The real warehouse means that the main force obviously wants the stock price to go up, but because some short-term buyers use chart analysis to follow the trend, or receive the gossip of stock purchase, and the main force does not want these people to "make money in a sedan chair" for nothing, they obviously want to pull it up, but deliberately beat down the stock price. Most short-term speculators are buying up and not buying down, or chasing up and killing down. When the stock price unexpectedly falls, many short-term followers will lighten their positions and be "shocked" by the main force. Some people call it washing dishes.

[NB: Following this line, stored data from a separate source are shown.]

-- ==== Sys2Proof/Safety/Units.lean ====
section
/-!
DEFINITION. Terms for the statements about the matrix path's events (08).
-/
namespace Sys2Proof.Claims
open Sys2Proof.Machine

/-- No error injection waits for its turn (09 R254). -/
def noInjection (s : State) : Bool := s.ops.all fun e => match e.2.ins with | .einj .. => false | _ => true

/-- The clamp of an accumulator entry (04 R97). -/
def clamped (x : Int) : Int := if x > 2 ^ 47 - 1 then 2 ^ 47 - 1 else if x < -(2 ^ 47 - 1) then -(2 ^ 47 - 1) else x

/-- A slot whose words are sound. -/
def cleanSlot (x : Slot) : Bool := x.flips.isEmpty && x.poison.isEmpty

/-- The bytes that an OLOAD of a slot copies (08 R205). -/
def slotBytes (x : Slot) : Nat :=
  match x.role, x.fmt with
  | .b, _ => 16384
  | .a, .bf => 32 * x.k
  | .a, _ => 16 * x.k

/-- The value of a byte of format TS8 in units of 2^-6: two signed powers of two (04 R91). -/
def powerOf (n : Nat) : Int := if n % 8 = 7 then 0 else (if 8 ≤ n then -1 else 1) * (2 : Int) ^ (6 - n % 8)
def ts8Value (b : Byte) : Int := powerOf (b.toNat / 16) + powerOf (b.toNat % 16)

/-- The exact contribution of one MMG of an integer format to the entry of row i and column n, in units of 2^-6. -/
def contribution (k : OFmt) (a b : Slot) (i n : Nat) : Int :=
  match k with
  | .ts => ((List.range 32).map fun d =>
      signedByte (a.mem.read (i * a.k + a.cursor + d)) * ts8Value (b.mem.read (d * 512 + n))).foldl (· + ·) 0
  | _ => dotI8 a.mem b.mem a.k a.cursor i n

/-- A bfloat16 in memory as FP32, a subnormal read as a zero of its sign. -/
def halfAt (m : Memory) (off : Nat) : Word :=
  let h := littleEndian (m.readN off 2)
  BitVec.ofNat 32 (65536 * (if h / 128 % 256 = 0 then h / 32768 * 32768 else h))

/-- An entry after MMG (08 R212). -/
def entryAfter (k : OFmt) (a b : Slot) (i n : Nat) (old : DWord) : DWord :=
  match k with
  | .bf => ((List.range 16).foldl (fun w d =>
      (fpFma .rne (halfAt a.mem (2 * (i * a.k + a.cursor + d))) (halfAt b.mem (2 * (d * 512 + n))) w).1) (old.setWidth 32)).setWidth 64
  | k => BitVec.ofInt 64 (clamped (old.toInt + contribution k a b i n))

/-- An entry after MOL: the list's contributions in its order, those of the entry's column alone (08 R214). -/
def entryAfterList (a : Slot) (m : Memory) (off len i n : Nat) (old : DWord) : DWord :=
  BitVec.ofInt 64 ((List.range len).foldl (fun x j =>
    if littleEndian (m.readN (off + 8 * j + 4) 2) = n then
      clamped (x + signedByte (a.mem.read (i * a.k + littleEndian (m.readN (off + 8 * j + 6) 2))) *
        (BitVec.ofNat 16 (littleEndian (m.readN (off + 8 * j + 2) 2))).toInt)
    else x) old.toInt)

/-- The status word of an accumulator (08 R222). -/
def statusOf (a : Acc) : Word :=
  let bit (b : Bool) : BitVec 1 := BitVec.ofBool b
  bit a.sat ++ bit a.ckinv ++ BitVec.ofNat 2 (match a.tagX with | .none => 0 | .int => 1 | .bf => 2) ++ bit a.rep.unc ++
    bit a.rep.ckfix ++ bit a.rep.dovf ++ BitVec.ofNat 4 a.rep.ncorr ++ (0 : BitVec 8) ++ BitVec.ofNat 4 a.rep.row ++ BitVec.ofNat 9 a.rep.col

/-- The value of an entry that a drain encodes: the entry times its column's scale, times its row's (08 R218). -/
def drained (t : AccTag) (e : DWord) (col row : Word) : Word :=
  let v : Word := if t = .bf then e.setWidth 32 else (fpMul .rne (fpOfInt .rne e.toInt).1 0x3C800000).1
  (fpMul .rne (fpMul .rne v col).1 row).1

/-- A bfloat16 scale. -/
def scaleAt (m : Memory) (off : Nat) : Word := BitVec.ofNat 32 (65536 * littleEndian (m.readN off 2))

/-- The extent of n bytes that a short address names, aligned to e. -/
def placeOf (w : Word) (n e : Nat) : Option Nat :=
  match shortAddr w with
  | some (_, off) => if off + n ≤ 2 ^ 20 ∧ off % e = 0 then some off else none
  | none => none

/-- An MMG at the gang line: its member, its operation, its thread. -/
structure AtLine where
  m : TileRef
  v : VTile
  id : Nat
  o : Op
  t : Thread
  c : Ctl
  sa : Reg

/-- A member's MMG holds the line and passes its own checks, its wait is met, and the member's queue has room (08 R210, R211). -/
def lineReady (s : State) (acc : BitVec 1) (k : OFmt) (sb fd : Reg) (h : AtLine) : Bool :=
  decide (s.tile? h.m = some h.v) && decide (h.v.place = .present) && !h.v.finished && decide (h.v.lineQ.head? = some h.id) &&
    !h.v.lineQ.tail.contains h.id && decide (s.op? h.id = some h.o) && decide (h.o.tile = h.m) && decide (h.o.t.tile = h.m) &&
    !h.o.atStart && decide (h.o.ins = .mmg h.c k acc h.sa sb fd) && decide (s.thread? h.o.t = some h.t) && decide (h.t.run = .line) &&
    s.holdFree h.m .arrayQueue && (s.lanes.get? h.o.t).isNone && decide ((h.v.slot h.sa.toNat).st = .filled) &&
    decide ((h.v.slot h.sa.toNat).role = .a) && decide ((h.v.slot h.sa.toNat).fmt = k) && (h.v.accu acc.toNat).tag.ok k &&
    decide (h.c.thr.toNat ≤ (h.t.tokAt h.c.tok).value)

def tileAt (s : State) (m : TileRef) : VTile := (s.tile? m).getD {}

end Sys2Proof.Claims
end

The whole process of futures trading can be summarized as opening positions, holding positions, closing positions or physical delivery. Opening a position, also known as opening a position, refers to the new purchase or sale of a certain number of futures contracts by traders. In the futures market, buying and selling a futures contract is equivalent to signing a forward delivery contract. If traders keep futures contracts until the end of the last trading day, they must settle futures transactions by physical delivery or cash settlement. However, only a few people make physical delivery, and most speculators and hedgers generally choose to sell their futures contracts or buy back their futures contracts before the end of the last trading day. In other words, the original futures contract is written off by a futures transaction with the same amount and the opposite direction, thus terminating the obligation of physical delivery at maturity. This behavior of buying back a sold contract or selling a bought contract is called liquidation. An open contract after opening a position is called an open contract or an open contract, also known as a position. After opening the position, traders can choose two ways to close the futures contract: either choose the timing of closing the position or reserve it for physical delivery on the last trading day.

The so-called heavy stock is that a stock is bought and held by a large number of institutions or large households, and the shares held account for a large part of the assets of their institutions or large households.